*RECORDS SUPPLIED*.
----------
-- ==== Sys2Proof/Certificates/Slice0/Obligations.lean ====
section
/-!
DEFINITION. The statements for the provers, one `def Obligations.<Name> : Prop` each. A docstring names the rule of spec/ a
statement formalises; where a clause rests on a decision of the spec (D<n>), on general knowledge (G<n>) or on a choice of the
model (log <n>), the docstring says so.
-/
open Sys2Proof Sys2Proof.Machine

/-! ### Reset and the run latch -/

/-- R38: all registers, all flags and the packed status value are zero after reset, and the core is running. The `run` row of
R38 is decision D17, the zero reserved bits D16. The memory is no part of R38's state; its reset value is the model's choice
(log 1, log 2) and nothing is said of it here. -/
def Obligations.ResetStateIsZeroAndRunning : Prop :=
  (∀ k, State.reset.reg k = 0#32) ∧
    State.reset.flags = { n := false, z := false, c := false, v := false, t := false } ∧
    State.reset.flags.packed = 0#32 ∧ State.reset.run = .running

/-- R250 (decision D23): whatever the state, reset zeroes registers and flags, sets `run = Running` and does not touch the
memory; it is the way out of `Faulted`. -/
def Obligations.ResetInputRestoresResetStateAndKeepsMemory : Prop :=
  ∀ s : State, (∀ k, (resetInput s).reg k = 0#32) ∧
    (resetInput s).flags = { n := false, z := false, c := false, v := false, t := false } ∧
    (resetInput s).run = .running ∧ (resetInput s).mem = s.mem ∧ (s.Inv → (resetInput s).Inv)

/-- R225 (decision D17): a faulted core takes no step, however many are asked for; only a faulted core stops, and a step never
refuses. -/
def Obligations.FaultedCoreTakesNoStep : Prop :=
  (∀ (s : State) (c : Cause) (n : Nat), s.run = .faulted c → Sys2Proof.core.run (n + 1) s = .fault (.stopped c)) ∧
    (∀ (s : State) (f : Fault), step s = .fault f → ∃ c, s.run = .faulted c ∧ f = .stopped c) ∧ (∀ (s : State) (r : Refusal), step s ≠ .refused r)

/-- R224 (decision D17): a step that raises a fatal error sets the latch and changes nothing else: registers (`x[15]` with
them), flags and memory are those of the start state. -/
def Obligations.FatalStepChangesOnlyTheLatch : Prop :=
  ∀ (s t : State) (c : Cause), step s = .next t → t.run = .faulted c →
    (∀ k, t.reg k = s.reg k) ∧ t.flags = s.flags ∧ t.mem = s.mem ∧ t = { s with run := .faulted c }

/-! ### Fetch and step -/

/-- R53: the fetched word holds the byte at address `a + k` in bits `8k+7 : 8k`, for `k = 0 .. 3`. -/
def Obligations.FetchedWordIsLittleEndian : Prop :=
  ∀ s : State, Fetchable s → ∃ w, fetchWord s = some w ∧
    ∀ k, k < 4 → w.extractLsb' (8 * k) 8 = s.mem.byteAt (s.pc.toNat + k)

/-- R52 (decision D18 names the error): a running core raises FetchFault exactly when `x[15]` is misaligned or the word does
not fit in the memory. -/
def Obligations.FetchFaultExactlyWhenMisalignedOrOutOfBounds : Prop :=
  ∀ s : State, s.run = .running →
    (step s = .next { s with run := .faulted .fetchFault } ↔ (s.pc.toNat % 4 ≠ 0 ∨ s.mem.size < s.pc.toNat + 4))

/-- R238: a running core whose four bytes at `x[15]` decode to `i` executes `i`; `x[15]` is aligned and in bounds. The model
adds nothing around `exec`: the meaning itself updates the PC. -/
def Obligations.StepExecutesTheInstructionAtThePc : Prop :=
  ∀ (s : State) (i : Instr), s.run = .running → Fetchable s →
    decode [s.mem.byteAt s.pc.toNat, s.mem.byteAt (s.pc.toNat + 1), s.mem.byteAt (s.pc.toNat + 2),
      s.mem.byteAt (s.pc.toNat + 3)] = .ok (i, []) →
    step s = exec i s

/-- R99, R101 to R103, R72 (decisions D5, D8): a running core raises UnknownOperation exactly on the words with condition field
0b1111 and on those of the spaces `w[27:26] = 01`, `w[27:25] = 100`, `w[27:26] = 11`, whatever the condition says. -/
def Obligations.UnknownOperationExactlyOnNonInstructions : Prop :=
  ∀ (s : State) (w : Word), s.run = .running → fetchWord s = some w →
    (step s = .next { s with run := .faulted .unknownOperation } ↔
      (w.extractLsb' 28 4 = 0b1111#4 ∨ w.extractLsb' 26 2 = 0b01#2 ∨ w.extractLsb' 25 3 = 0b100#3 ∨
        w.extractLsb' 26 2 = 0b11#2))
----------
*BRIEF*.
Would you quote everything above from the line containing "not touch the" down to the line containing "D17): a step"? Include both of those lines and nothing else.

*EXPECTED OUTPUT*.
/-- R250 (decision D23): whatever the state, reset zeroes registers and flags, sets `run = Running` and does not touch the
memory; it is the way out of `Faulted`. -/
def Obligations.ResetInputRestoresResetStateAndKeepsMemory : Prop :=
  ∀ s : State, (∀ k, (resetInput s).reg k = 0#32) ∧
    (resetInput s).flags = { n := false, z := false, c := false, v := false, t := false } ∧
    (resetInput s).run = .running ∧ (resetInput s).mem = s.mem ∧ (s.Inv → (resetInput s).Inv)

/-- R225 (decision D17): a faulted core takes no step, however many are asked for; only a faulted core stops, and a step never
refuses. -/
def Obligations.FaultedCoreTakesNoStep : Prop :=
  (∀ (s : State) (c : Cause) (n : Nat), s.run = .faulted c → Sys2Proof.core.run (n + 1) s = .fault (.stopped c)) ∧
    (∀ (s : State) (f : Fault), step s = .fault f → ∃ c, s.run = .faulted c ∧ f = .stopped c) ∧ (∀ (s : State) (r : Refusal), step s ≠ .refused r)

/-- R224 (decision D17): a step that raises a fatal error sets the latch and changes nothing else: registers (`x[15]` with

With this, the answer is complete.